Tuesday, April 9, 2013

At current levels of around one million immigrants per year, immigration makes the U.S. economy (GDP) significantly larger, with almost all of this increase in GDP accruing to the immigrants themselves as a payment for their labor services

For American workers, immigration is primarily a redistributive policy. Economic theory predicts that immigration will redistribute income by lowering the wages of competing American workers and increasing the wages of complementary American workers as well as profits for business owners and other “users” of immigrant labor. The best empirical research that tries to examine what has actually happened in the U.S. labor market aligns well with economy theory: An increase in the number of workers leads to lower wages.
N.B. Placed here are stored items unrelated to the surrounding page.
-- ==== Sys2Proof/Machine/Flags.lean ====
section
/-!
DEFINITION. The flag bits of FLAGS (R43), and raising them.
-/

namespace Sys2Proof.Machine

open Sys2Proof

/-- A set of flags, numbered as R43 numbers FLAGS. -/
abbrev Fl := BitVec 9

def flNV : Fl := 0x001
def flDZ : Fl := 0x002
def flOF : Fl := 0x004
def flUF : Fl := 0x008
def flNX : Fl := 0x010
def flFZ : Fl := 0x020
def flSAT : Fl := 0x040
def flNR : Fl := 0x080
def flCN : Fl := 0x100

/-- A flag where a condition holds. -/
def flIf (c : Bool) (f : Fl) : Fl := if c then f else 0

/-- Flags are sticky: raising them sets bits and clears none (R43). -/
def Core.raise (y : Core) (f : Fl) : Core := { y with x := { y.x with flags := y.x.flags ||| f } }

end Sys2Proof.Machine
end

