/-! ## Emission (R35, R80) -/

/-- The records that a DETACH leaves for the cores it selects while they are away at emission: their counters stand as
they were recorded there (R61).  No span of their own begins.
DEDUCED (assumption 35). -/
def Chair.shadowBreaks (x : Chair) (w : Word) (mask : BitVec 16) (esn : BitVec 28) : List Break :=
  (maskCores mask).filterMap fun c => (x.gf.openBreak c).map fun b =>
    { core := c, tag := field 24 8 w, d := esn, gpc := x.gf.pc, lis := x.gf.lis, counters := b.counters }

/-- The spans a DETACH begins: one for every core it selects that is not away at emission, EXITED ones too, with its
counters (R61). -/
def Chair.beginBreaks (x : Chair) (w : Word) (mask : BitVec 16) (esn : BitVec 28) : List Break :=
  ((maskCores mask).filter fun c => (x.gf.openBreak c).isNone).map fun c =>
    { core := c, tag := field 24 8 w, d := esn, gpc := x.gf.pc, lis := x.gf.lis,
      counters := (List.range 256).foldl (fun m k => SMap.put 0 m k (x.gf.promise c k)) [] }

/-- Emit a word under a mask: the ENG check, the literal check, the forward-wait check, the wait for room, and
then the slot (R35). -/
def emitWord (w : Word) (mask : BitVec 16) (s : State) : State :=
  let x := s.here
  let g := x.gf
  if engOf w = 0 ∨ engOf w > 7 then raiseG 0x03 s
  else if g.litBad w mask then raiseG 0x03 s
  else
    let cores := x.counted mask
    match g.promoteAll w cores with
    | .error e => raiseG e s
    | .ok g' =>
      if x.ringRoom = false then s
      else
        let x := { x with gf := g'.noteLit w mask }
        let bs := if isDetach w then x.beginBreaks w mask g.head else []
        let zs := if isDetach w then x.shadowBreaks w mask g.head else []
        let x := x.place (.word w) mask
        gafDone (s.setHere { x with gf := { x.gf with breaks := x.gf.breaks ++ bs, shadows := x.gf.shadows ++ zs } })

/-- EMITT's word: the template with its operand spliced (R26). -/
def splice (t : Word) (v : Word) (sh : BitVec 5) : Word :=
  field 32 32 t ++ (field 0 32 t ||| (field 0 32 v <<< sh.toNat))

def execEmit (m : BitVec 6) (l : BitVec 64) (s : State) : Res := .next (emitWord l (s.gf.mask m) s)
def execEmitp (m a : BitVec 6) (s : State) : Res := .next (emitWord (s.gf.reg a) (s.gf.mask m) s)
def execEmitt (m a : BitVec 6) (sh : BitVec 5) (l : BitVec 64) (s : State) : Res :=
  .next (emitWord (splice l (s.gf.reg a) sh) (s.gf.mask m) s)

/-- A word that pops a format word (R93). -/
def popsFormat (w : Word) : Bool :=
  engOf w == 3 && (field 32 8 w == 0x02#8 || field 32 8 w == 0x03#8 || field 32 8 w == 0x09#8 ||
    field 32 8 w == 0x0D#8)

/-- A core whose full format queue gets no room while FMT waits: it holds no word that pops a format, and only a later
emission could bring one, or it has EXITED and takes none (R81).
DEDUCED (assumption 21). -/
def Chair.fmtStuck (x : Chair) (c : Nat) : Bool :=
  let y := x.core c
  y.m.fmtq.length ≥ Config.formatQueue && (y.phase == .exited || (y.phase == .drafting && y.pos == x.gf.head)) &&
    !(y.queue 3).any fun q => popsFormat q.w

/-- FMT (R81). -/
def gafFmt (m a : BitVec 6) (s : State) : State :=
  let x := s.here
  let g := x.gf
  let cores := maskCores (g.mask m)
  if cores.any fun c => (g.openBreak c).isSome then raiseG 0x03 s
  else if cores.any fun c => x.fmtStuck c then raiseG 0x03 s
  else if cores.any fun c => (x.core c).m.fmtq.length ≥ Config.formatQueue then s
  else
    let e : FmtEntry := { val := g.reg a, stamp := g.head }
    gafDone (s.setHere (cores.foldl (fun x c =>
      let y := (x.core c).pushNote keyFmt 1 x.cycle
      x.setCore c { y with m := { y.m with fmtq := y.m.fmtq ++ [e] } }) x))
The presence of all immigrant workers (legal and illegal) in the labor market makes the U.S. economy (GDP) an estimated 11% larger ($1.6 trillion) each year. This “contribution” to the aggregate economy, however, does not measure the net benefit to the native-born population. Of the $1.6 trillion increase in GDP, 97.8% goes to the immigrants themselves in the form of wages and benefits; the remainder constitutes the “immigration surplus” — the benefit accruing to the native-born population, including both workers, owners of firms, and other users of the services provided by immigrants. The standard textbook model of a competitive labor market yields an estimate of the immigration surplus equal to $35 billion a year — or about 0.2% of the total GDP in the United States — from both legal and illegal immigration. The immigration surplus of $35 billion comes from reducing the wages of natives in competition with immigrants by an estimated $402 billion a year, while increasing profits or the incomes of users of immigrants by an estimated $437 billion. The immigration surplus or benefit to natives created by illegal immigrants is estimated at around $9 billion a year or 0.06% of GDP — six one-hundredths of 1%. Although the net benefits to natives from illegal immigrants are small, there is a sizable redistribution effect. Illegal immigration reduces the wage of native workers by an estimated $99 to $118 billion a year, and generates a gain for businesses and other users of immigrants of $107 to $128 billion.